──────── Provided records ────────

-- ==== Sys2Proof/Machine/Core.lean ====
section
/-! DEFINITION. The machine as the host sees it. -/

def Sys2Proof.core : Host.Core :=
  { State := Sys2Proof.Machine.State
    Fault := Sys2Proof.Machine.Fault
    Refusal := Sys2Proof.Machine.Refusal
    step := Sys2Proof.Machine.step
    reset := Sys2Proof.Machine.State.reset }
end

────────

**Exercise**
Locate "Fault := Sys2Proof.Machine.Fault" in the material, then quote the line that contains it and all lines after it through the final one.

**Task answer**
    Fault := Sys2Proof.Machine.Fault
    Refusal := Sys2Proof.Machine.Refusal
    step := Sys2Proof.Machine.step
    reset := Sys2Proof.Machine.State.reset }
end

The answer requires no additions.